YOUR TASK: The data below holds a line containing "let gs := s.groups.filter" and a line containing "0) l.pc l.trap.va l.trap.aux"; please quote exactly those two lines and every line between them, and nothing else.

*** Opening of ENTRIES SHOWN ***

-- ==== Sys2Proof/Machine/Traps.lean ====
section
/-! DEFINITION. Traps: their classes (R303), entry into a handler (R304 to R307) and the return from one (R283, R308), group
kills (R310), team halts (R309) and the stop of a Q or C program (R67, R270). -/
namespace Sys2Proof.Machine

/-- The recoverable causes (R303). -/
def Cause.recoverable : Cause → Bool
  | .pageFault | .firstTouch | .prot | .overlayMiss | .retired | .trap | .matrixFault | .brk => true
  | _ => false

/-- The secure log gets the details that a record leaves out (R159, R358). -/
def logSecure (s : State) (die : Nat) (t : Trap) : State :=
  if t.sec then modDie s die fun d => { d with secLog := d.secLog ++ [(t.cause.code, t.va)] } else s

/-! ### Ends of groups and teams -/

/-- What a group raised before its team stopped (R309): its cause, address and value, the PC and the flags of the record. -/
structure Raised where
  gid   : Nat
  code  : Nat
  pc    : W64
  va    : W64
  aux   : W64
  flags : Nat := 0

/-- The next word of a slot, for a HALT record (R309). -/
def slotPc : Option Path → W64
  | some p => p.pc
  | none => 0

/-- Whether an operation belongs to a group of a team. -/
def opOfTeam (s : State) (tid : Nat) (o : MemOp) : Bool :=
  match o.who with
  | .grp g _ => match grp? s g with
    | some x => x.team == tid
    | none => false
  | _ => false

/-- Landing one chunk of the bulk operation with an identifier. -/
def landOf (id : Nat) (s : State) (i : Nat) : State :=
  match s.bulks.find? (fun b => b.id == id) with
  | none => s
  | some b => match grp? s b.gid with
    | some g => landChunk s b g.die g.core i
    | none => s

/-- A halted team's outstanding operations: each is performed whole or not at all, and one of which part is performed is
completed (R309; log entry 5); `quiet` when the team is removed with no record (R313, R344). -/
def haltOps (s : State) (tid : Nat) (quiet : Bool := false) : State :=
  let s := (s.ops.filter (opOfTeam s tid)).foldl (fun s o =>
    let (n, s) := draw s
    let s := if o.begun || Config.haltPerforms n then o.todo.foldl (forceAcc o plainChoice quiet) s else s
    { s with ops := s.ops.filter fun x => x.id != o.id }) s
  let mine := s.bulks.filter fun b => match grp? s b.gid with
    | some x => x.team == tid
    | none => false
  mine.foldl (fun s b =>
    let (n, s) := draw s
    let s := if decide (b.todo.length < (b.count + 255) / 256) || Config.haltPerforms n then b.todo.foldl (landOf b.id) s else s
    finishBulks { s with bulks := s.bulks.filter fun x => x.id != b.id }) s

/-- The streams without the operations of a group. -/
def dropOps (gid : Nat) (m : SMap (List MatOp)) : SMap (List MatOp) :=
  m.filterMap fun e => match e.2.filter (fun o => o.gid != gid) with
    | [] => none
    | l => some (e.1, l)

/-- The matrix operations of a group are discarded (R244, R310). -/
def dropMatrix (s : State) (gid : Nat) : State :=
  { s with cores := s.cores.map fun c => { c with strm := dropOps gid c.strm } }

/-- The page requests of groups that go stay outstanding until their responses, on behalf of no group (R335). -/
def orphanPris (s : State) (gids : List Nat) : List PriReq := s.pris.map fun p => if gids.contains p.gid then { p with gid := 0, pid := 0 } else p

/-- A team's groups, reservations, binding, barrier set and requests go (R26, R309). -/
def dropTeam (s : State) (tid : Nat) : State :=
  let mine := (s.groups.filter fun g => g.team == tid).map fun g => g.gid
  let s := mine.foldl dropMatrix s
  { s with teams := s.teams.filter fun t => t.tid != tid, groups := s.groups.filter fun g => g.team != tid,
           ops := s.ops.filter fun o => match o.who with
             | .grp g _ => !mine.contains g
             | _ => true,
           bulks := s.bulks.filter fun b => !mine.contains b.gid,
           waiters := s.waiters.filter fun w => w.1 != tid,
           ats := s.ats.filter fun a => a.use.isWalker || !(a.who.gid?.any fun g => mine.contains g),
           pris := orphanPris s mine,
           cores := s.cores.map fun c =>
             { c with bind := if c.bind = some tid then none else c.bind,
                      tiles := if c.bind = some tid then [] else c.tiles,
                      missQ := c.missQ.filter fun m => !mine.contains m.gid } }

/-- A team-fatal halt (R309): the records, the discarded work, the released team, and its grid (R311). A group whose imprecise cause
still waits for its boundary, or was met by an operation that the halt completed, records that cause. -/
def haltTeam (s : State) (tid : Nat) (raised : List Raised) : State :=
  match team? s tid with
  | none => s
  | some t =>
    let s := haltOps s tid
    let gs := s.groups.filter fun g => g.team == tid && !g.ended
    let s := gs.foldl (fun s g => match raised.find? (fun r => r.gid == g.gid) with
      | some r => groupRecord s g r.code r.flags r.pc r.va r.aux
      | none => match g.late with
        | l :: _ => groupRecord s g l.trap.cause.code (if l.trap.aux.getLsbD 0 then 2 else 0) l.pc l.trap.va l.trap.aux
        | [] => groupRecord s g 0x33 0 (slotPc g.stack.a) (slotPc g.stack.b) 0) s
    let s := dropTeam s tid
    gridEnd (modLaunch s t.launch fun l => { l with faulted := true, ended := l.ended + 1 }) t.launch

/-- A group kill (R310): its paths end, its matrix operations go, the record is written and the team is marked. -/
def killGroup (s : State) (g : Group) (pc va : W64) : State :=
  let s := groupRecord s g 0x20 0 pc va 0
  let s := g.late.foldl (fun s l => groupRecord s g l.trap.cause.code 3 l.pc l.trap.va l.trap.aux) s
  let s := dropMatrix s g.gid
  let s := { s with waiters := s.waiters.filter fun w => w.2.2.2.1 != g.gid,
                    cores := s.cores.map fun c => { c with missQ := c.missQ.filter fun m => m.gid != g.gid } }
  let s := modGrp s g.gid fun g =>
    { g with exited := fullMask g.width, stack := { a := none, b := none, rest := [] }, frames := [], late := [], mfault := [] }
  modTeam s g.team fun t => { t with faulted := true, killed := (g.gid :: t.killed).dedup }

/-! ### Handler frames and entry -/

/-- The handler frames in use on a core (R306). -/
def framesUsed (s : State) (die core : Nat) : List Nat :=
  (s.groups.filter fun g => g.die == die && g.core == core).flatMap fun g => g.frames.map fun f => f.num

*** Close of ENTRIES SHOWN ***

SOLVED PROBLEM:
    let gs := s.groups.filter fun g => g.team == tid && !g.ended
    let s := gs.foldl (fun s g => match raised.find? (fun r => r.gid == g.gid) with
      | some r => groupRecord s g r.code r.flags r.pc r.va r.aux
      | none => match g.late with
        | l :: _ => groupRecord s g l.trap.cause.code (if l.trap.aux.getLsbD 0 then 2 else 0) l.pc l.trap.va l.trap.aux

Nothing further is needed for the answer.